- Japanese PlayStation 4 box art
- Developer: Sandlot
- Publisher: D3 Publisher
- Directors: Toshio Noguchi Takehiro Homma
- Producer: Nobuyuki Okajima
- Designer: Takehiro Homma
- Programmer: Toshio Noguchi
- Artist: Masatsugu Igarashi
- Writer: Takehiro Homma
- Composers: Masafumi Takada; Jun Fukuda;
- Series: Earth Defense Force
- Platforms: PlayStation 4, Windows
- Release: December 7, 2017 PlayStation 4JP: December 7, 2017; WW: December 11, 2018; WindowsWW: July 11, 2019; ;
- Genre: Third-person shooter
- Modes: Single-player, multiplayer

= Earth Defense Force 5 =

2017 video game

Earth Defense Force 5 (Note: Known in Japan as Chikyū Bōeigun 5 (地球防衛軍5)) is the fifth main installment, and the eighth game in the Earth Defense Force video game series. Developed by Sandlot and published by D3 Publisher, the game was released for the PlayStation 4 in Japan on December 7, 2017. The game was released simultaneously in the United States, Europe, China, and South Korea on December 11, 2018, as a digital exclusive for the PlayStation 4. Earth Defense Force 5 departs from the continuity established by Earth Defense Force 2017 and Earth Defense Force 2025/4.1, and is set in a new continuity where the Earth Defense Force is a private military corporation and sees action for the first time in the year 2022.

==Gameplay==
Earth Defense Force 5 follows the same gameplay style as the previous game, Earth Defense Force 4.1. Unlike 4.1 however, some missions now contain pre-placed vehicles, normally being civilian vehicles that the player can occupy.

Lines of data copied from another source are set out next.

/-- R115 to R117: an edge of a known class takes as much time as it brings the frame forward. -/
theorem Unfinished.enter {e : Edc} {h : Nat} {k : Interval} {l : Bool} (u : Unfinished e (k.halfBits + h)) :
    Unfinished (e.enter (nextState e.dstate k l)) h := by
  obtain ⟨table, enabled, cntLe, due⟩ := u
  have next := nextState_table k l table
  by_cases same : nextState e.dstate k l = e.dstate
  · rw [Edc.enter_same same]
    exact unfinished_restarted enabled (by omega) .selfmap
  have time := nextState_time table same
  have more : e.cnt ≠ 0#4 := by intro empty; simp [empty] at due
  by_cases mid : nextState e.dstate k l = .MID0 ∨ nextState e.dstate k l = .MID1
  · rw [if_pos mid] at time
    have taken : (e.cnt - 1#4).toNat = e.cnt.toNat - 1 := cnt_pred more
    have stillMore : e.cnt - 1#4 ≠ 0#4 := by
      intro empty
      rw [empty, BitVec.toNat_ofNat] at taken
      omega
    rw [Edc.enter_mid same mid more, Edc.settle_more stillMore]
    exact ⟨next, enabled, by simp only [Edc.takeBit_cnt, taken]; omega, by simp only [Edc.takeBit_cnt, taken]; omega⟩
  · rw [if_neg mid] at time
    rw [Edc.enter_start same (start_of_not_mid next mid), Edc.settle_more more]
    exact ⟨next, enabled, cntLe, by dsimp only; omega⟩

theorem Unfinished.hears {c : Config} {e : Edc} {evs : List (Bool × Ticks)} {edges : List (Interval × Bool)}
    (heard : List.Forall₂ (EdgeIs c) evs edges) (u : Unfinished e (halfBits edges)) :
    ∃ e', Hears c e evs e' ∧ Unfinished e' 0 := by
  induction heard generalizing e with
  | nil => exact ⟨e, .nil e, u⟩
  | @cons ev edge evs edges is _ ih =>
    rw [halfBits_cons] at u
    obtain ⟨e', rest, last⟩ := ih u.enter
    exact ⟨e', .cons_edgeIs is u.table u.enabled rest, last⟩

/-! ### The damaged frame (R122) -/

/-- R116: what the decoder makes of the rest of a frame after its damaged edge. -/
theorem hears_after_damage {c : Config} {bits : List Bool} (len : bits.length = 13)
    {before after : List (Interval × Bool)} {edge : Interval × Bool}
    (damage : edgesAfter true bits = before ++ edge :: after) {post : List (Bool × Ticks)}
    (edges : List.Forall₂ (EdgeIs c) post after) {e : Edc} (enabled : e.edgeEn = true) :
    ∃ e', Hears c (restarted .invalid e) post e' ∧ Unfinished e' 0 := by
  rcases halfBits_after_damage len damage with short | ⟨rest, rfl, short⟩
  · exact (unfinished_restarted enabled short .invalid).hears edges
  · obtain _ | ⟨glitch, edges⟩ := edges
    have again : Unfinished (restarted .selfmap (restarted .invalid e)) (halfBits rest) :=
      unfinished_restarted enabled short .selfmap
    obtain ⟨e', heard, last⟩ := again.hears edges
    have glitched : Edc.enter (nextState .MID1 .short false) (restarted .invalid e) =
        restarted .selfmap (restarted .invalid e) := Edc.enter_same rfl
    exact ⟨e', .cons_edgeIs glitch (.inr (.inl rfl)) enabled (glitched ▸ heard), last⟩

/-- Events that have the classes and levels of some edges, taken apart at one event. -/
theorem edges_split {c : Config} {pre post : List (Bool × Ticks)} {ev : Bool × Ticks} {edges : List (Interval × Bool)}
    (all : List.Forall₂ (EdgeIs c) (pre ++ ev :: post) edges) :
    ∃ before edge after, edges = before ++ edge :: after ∧ List.Forall₂ (EdgeIs c) post after := by
  obtain ⟨edge, after, -, last, tail⟩ := List.forall₂_cons_right_iff.mp (List.forall₂_drop_append _ _ _ all.flip)
  exact ⟨edges.take pre.length, edge, after, by rw [← tail, List.take_append_drop], last.flip⟩

/-- R122: the decoder listens before and after every edge of a frame with one INVALID interval. -/
theorem hears_damagedFrame {c : Config} {e : Edc} {v : BitVec 14} {first : Bool × Ticks} {pre post : List (Bool × Ticks)}
    {lvl : Bool} {good bad : Ticks} (enabled : e.edgeEn = true) (begin : e.dstate = .BEGIN) (full : e.cnt = 14#4)
    (blank : e.word = 0#14) (top : v.getLsbD 13 = true) (firstFits : first.2.toNat < 2 ^ c.wTick)
    (edges : FrameEdges c v (pre ++ (lvl, good) :: post)) (badFits : bad.toNat < 2 ^ c.wTick)
    (invalid : InvalidInterval c bad.toNat) :
    ∃ e', Hears c e (first :: pre ++ (lvl, bad) :: post) e' ∧ Unfinished e' 0 := by
  have undamaged : Hears c e (first :: pre ++ (lvl, good) :: post) (wholeWord v e) :=
    hears_frame top firstFits edges enabled enabled (edge_leading top begin full blank _ _ _)
  obtain ⟨m, heardBefore, heardAfter⟩ := undamaged.split
  obtain _ | ⟨listening⟩ := heardAfter
  have table := heardBefore.table listening
  obtain ⟨before, edge, after, damage, edgesPost⟩ := edges_split edges
  obtain ⟨e', heardPost, last⟩ := hears_after_damage (by simp [lowBits]) damage edgesPost listening
  refine ⟨e', heardBefore.append (.cons listening badFits ?_), last⟩
  rwa [Edc.edge_invalid table invalid]

/-! ### The next frame (R116, R122) -/

/-- R116: a leading edge after an idle gap restarts the decoder, wherever it was in a frame, and its replay is the
leading 1 of the frame that is then decoded. -/
theorem hears_frame_after_gap {c : Config} {w : BitVec 14} {lead : Bool × Ticks} {evs : List (Bool × Ticks)} {e : Edc}
    (top : w.getLsbD 13 = true) (fits : lead.2.toNat < 2 ^ c.wTick) (gap : InvalidInterval c lead.2.toNat)
    (edges : FrameEdges c w evs) (enabled : e.edgeEn = true) (table : TableState e.dstate) :
    Hears c e (lead :: evs) (wholeWord w { e with diag := .invalid }) := by
  refine hears_frame top fits edges enabled enabled ?_
  rw [Edc.edge_invalid table gap, atMid_thirteen top]; rfl

/-- R52: the decoder's invariants hold where it waits for a frame with its mailbox empty. -/
theorem edcInv_waiting {e : Edc} (enabled : e.edgeEn = true) (begin : e.dstate = .BEGIN) (full : e.cnt = 14#4)
    (blank : e.word = 0#14) (notReady : e.irrdy = false) : EdcInv e where
  enableIsNotReady := by simp [enabled, notReady]
  readyIffEnd := by simp [notReady, begin]
  notError := by simp [begin]
  cntLe := by simp [full]
  beginFresh := fun _ => ⟨full, blank⟩
  lowBitsClear := by simp [blank]

/-- Settles O21: no damaged frame has time for the bits that are due after its restart, and a frame that is still in
progress is restarted by the idle gap. -/
theorem decodesAfterAnyDamage : Obligations.DecodesAfterAnyDamage := by
  intro s w lead evs hc unmasked enabled top fits gap edges decoded
  have healed {e : Edc} (enabled : e.edgeEn = true) (table : TableState e.dstate) :=
    hears_frame_after_gap top fits gap edges enabled table
  refine ⟨fun table => (healed enabled table).runsTo hc unmasked, ?_⟩
  intro v first pre post lvl good bad begin full blank notReady topV firstFits edgesV badFits invalid damaged
  obtain ⟨e, heard, unfinished⟩ :=
    hears_damagedFrame enabled begin full blank topV firstFits edgesV badFits invalid
  refine ⟨fun k => ?_, (heard.append (healed unfinished.enabled unfinished.table)).runsTo hc unmasked⟩
  have inv := edcInv_waiting enabled begin full blank notReady
  rw [← List.take_append_drop k (first :: pre ++ (lvl, bad) :: post)] at heard
  obtain ⟨m, before, after⟩ := heard.split
  have listening : m.edgeEn = true := after.listens unfinished.enabled
  obtain ⟨t, run, rfl⟩ := before.exists_runsTo hc unmasked
  exact ⟨t, run, ((before.inv inv).listening listening).notReady, listening⟩

end Sys2Proof
end

section
/-! Bytes at consecutive indices of a packet buffer (R32, R35). -/

namespace Sys2Proof.Machine

/-- The bytes written one after another, from index `i` on. -/
def Memory.writeList : Memory → Nat → List Byte → Memory
  | m, _, [] => m
  | m, i, b :: p => Memory.writeList (Memory.write m i b) (i + 1) p

theorem Memory.writeList_wf {m : Memory} (i : Nat) (p : List Byte) (w : Memory.wf m = true) :
    Memory.wf (Memory.writeList m i p) = true := by
  induction p generalizing m i with
  | nil => exact w
  | cons b p ih => exact ih (i + 1) (Memory.write_wf i b w)

/-- The bytes before and after those written are unchanged. -/
theorem Memory.read_writeList_outside {m : Memory} {i j : Nat} {p : List Byte} (w : Memory.wf m = true)
    (outside : j < i ∨ i + p.length ≤ j) : Memory.read (Memory.writeList m i p) j = Memory.read m j := by
  induction p generalizing m i with
  | nil => rfl
  | cons b p ih =>
    rw [List.length_cons] at outside
    rw [Memory.writeList, ih (Memory.write_wf i b w) (by omega), Memory.read_write i j b w, if_neg (by omega)]

theorem Memory.read_writeList_inside {m : Memory} {i k : Nat} {p : List Byte} (w : Memory.wf m = true)
    (inside : k < p.length) : Memory.read (Memory.writeList m i p) (i + k) = p[k] := by
  induction p generalizing m i k with
  | nil => exact absurd inside (Nat.not_lt_zero k)
  | cons b p ih =>
    have wb := Memory.write_wf i b w
    cases k with
    | zero =>
      rw [Memory.writeList, Memory.read_writeList_outside wb (.inl (by omega)), Memory.read_write _ _ _ w]
      simp
    | succ k =>
      rw [Memory.writeList, show i + (k + 1) = i + 1 + k by omega]
      exact ih wb (by simpa using inside)

end Sys2Proof.Machine
end

section
/-! The packet length-framer: a law for each branch of the RXBYTE handler, what a byte that is handled at once leaves,
and the framer's commands (41_framer.md R141 to R148). -/

namespace Sys2Proof.Machine

/-! ### The branches of the RXBYTE handler (R141 to R145) -/

section
variable {c : Config} {r : Rx} {b : Byte}

/-- R141. -/
theorem Rx.byte_len_legal (phase : r.phase = .len) (legal : 1 ≤ b.toNat ∧ b.toNat ≤ c.cap) :
    r.byte c b = { r with len := b, cnt := 0x00#8, phase := .data } := by
  simp only [Rx.byte, phase, if_pos legal]

/-- R144. -/
theorem Rx.byte_len_illegal (phase : r.phase = .len) (illegal : b.toNat = 0 ∨ c.cap < b.toNat) :
    r.byte c b = { r with lenerr := true } := by
  have notLegal : ¬ (1 ≤ b.toNat ∧ b.toNat ≤ c.cap) := by omega
  simp only [Rx.byte, phase, if_neg notLegal]

/-- R142. -/
theorem Rx.byte_payload_more (phase : r.phase = .data) (more : r.cnt + 1#8 ≠ r.len) :
    r.byte c b = { r with buf := Memory.write r.buf r.cnt.toNat b, cnt := r.cnt + 1#8 } := by
  simp only [Rx.byte, phase, Rx.store, if_neg more]

/-- R143. -/
theorem Rx.byte_payload_last (phase : r.phase = .data) (last : r.cnt + 1#8 = r.len) :
    r.byte c b = { r with
      buf := Memory.write (Memory.write r.buf r.cnt.toNat b) r.len.toNat 0x00#8
      cnt := r.cnt + 1#8, rdy := true, en := false } := by
  simp only [Rx.byte, phase, Rx.store, if_pos last]

end

/-! ### One byte handled at once (R171, R173, R174) -/

/-- R52 (b): the framer accepts a byte only while its mailbox is empty. -/
theorem not_rdy_of_byteHandled {s : State} (handled : ByteHandled s) : s.rx.rdy = false := by
  obtain ⟨-, empty, -⟩ := handled
  exact empty

section
variable {s : State} {b : Byte}

/-- R171, R173: a byte that is accepted and unmasked runs the RXBYTE handler. -/
theorem exec_rxbyte_handled (handled : ByteHandled s) :
    exec (.rxbyte b) s = .next (handle (.rxbyte b) s) := by
  obtain ⟨enabled, -, unmasked⟩ := handled
  simp [exec, execRxbyte, arrive, sourceEnabled, enabled, unmasked]

/-- R174: a byte that leaves the mailbox empty does not wake the consumer. -/
theorem exec_rxbyte_incomplete {r : Rx} (handled : ByteHandled s) (left : s.rx.byte s.cfg b = r)
    (empty : r.rdy = false) : exec (.rxbyte b) s = .next { s with rx := r } := by
  simp [exec_rxbyte_handled handled, handle, left, empty]

/-- R174: a byte that completes a frame wakes the consumer. -/
theorem exec_rxbyte_complete {r : Rx} (handled : ByteHandled s) (left : s.rx.byte s.cfg b = r)
    (ready : r.rdy = true) : exec (.rxbyte b) s = .next (awake { s with rx := r }) := by
  simp [exec_rxbyte_handled handled, handle, left, ready, State.wake, awake]

/-- R141. -/
theorem exec_rxbyte_len_legal (handled : ByteHandled s) (phase : s.rx.phase = .len)
    (legal : 1 ≤ b.toNat ∧ b.toNat ≤ s.cfg.cap) :
    exec (.rxbyte b) s = .next { s with rx := { s.rx with len := b, cnt := 0x00#8, phase := .data } } :=
  exec_rxbyte_incomplete handled (Rx.byte_len_legal phase legal) (not_rdy_of_byteHandled handled)

/-- R142. -/
theorem exec_rxbyte_payload_more (handled : ByteHandled s) (phase : s.rx.phase = .data)
    (more : s.rx.cnt + 1#8 ≠ s.rx.len) :
    exec (.rxbyte b) s = .next { s with rx := { s.rx with
      buf := Memory.write s.rx.buf s.rx.cnt.toNat b, cnt := s.rx.cnt + 1#8 } } :=
  exec_rxbyte_incomplete handled (Rx.byte_payload_more phase more) (not_rdy_of_byteHandled handled)

/-- R143. -/
theorem exec_rxbyte_payload_last (handled : ByteHandled s) (phase : s.rx.phase = .data)
    (last : s.rx.cnt + 1#8 = s.rx.len) :
    exec (.rxbyte b) s = .next (awake { s with rx := { s.rx with
      buf := Memory.write (Memory.write s.rx.buf s.rx.cnt.toNat b) s.rx.len.toNat 0x00#8
      cnt := s.rx.cnt + 1#8, rdy := true, en := false } }) :=
  exec_rxbyte_complete handled (Rx.byte_payload_last phase last) rfl

end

The single player campaign features 110 missions, the highest number of any EDF game to date (not counting downloadable content). Some missions now contain story elements to follow, such as Mission 1, where the player receives training of the game's controls from an Earth Defense Force Ranger. Other levels require the player to follow a certain squad of soldiers in order to progress through the mission. The player unlocks harder difficulty settings after completing the game once.

==Downloadable content==
Earth Defense Force 5 has an available season pass in Japan, which guarantees players access to all downloadable content as it is released. D3 Publisher confirmed that DLC would include both mission packs and aesthetic modifications such as skins for weapons and armor.

The first mission pack, Additional Mission Pack 1: Extra Challenge, was released in Japan on April 11, 2019, and costs 1,200 yen on the PlayStation Store. It consists of more than 10 new missions designed to be especially challenging, featuring extremely powerful and rare enemy types from the campaign as common enemies and introducing new enemy types such as armored variants of the Colonists. It also introduces more than 30 new weapons among the four classes that can be unlocked by picking up weapon items.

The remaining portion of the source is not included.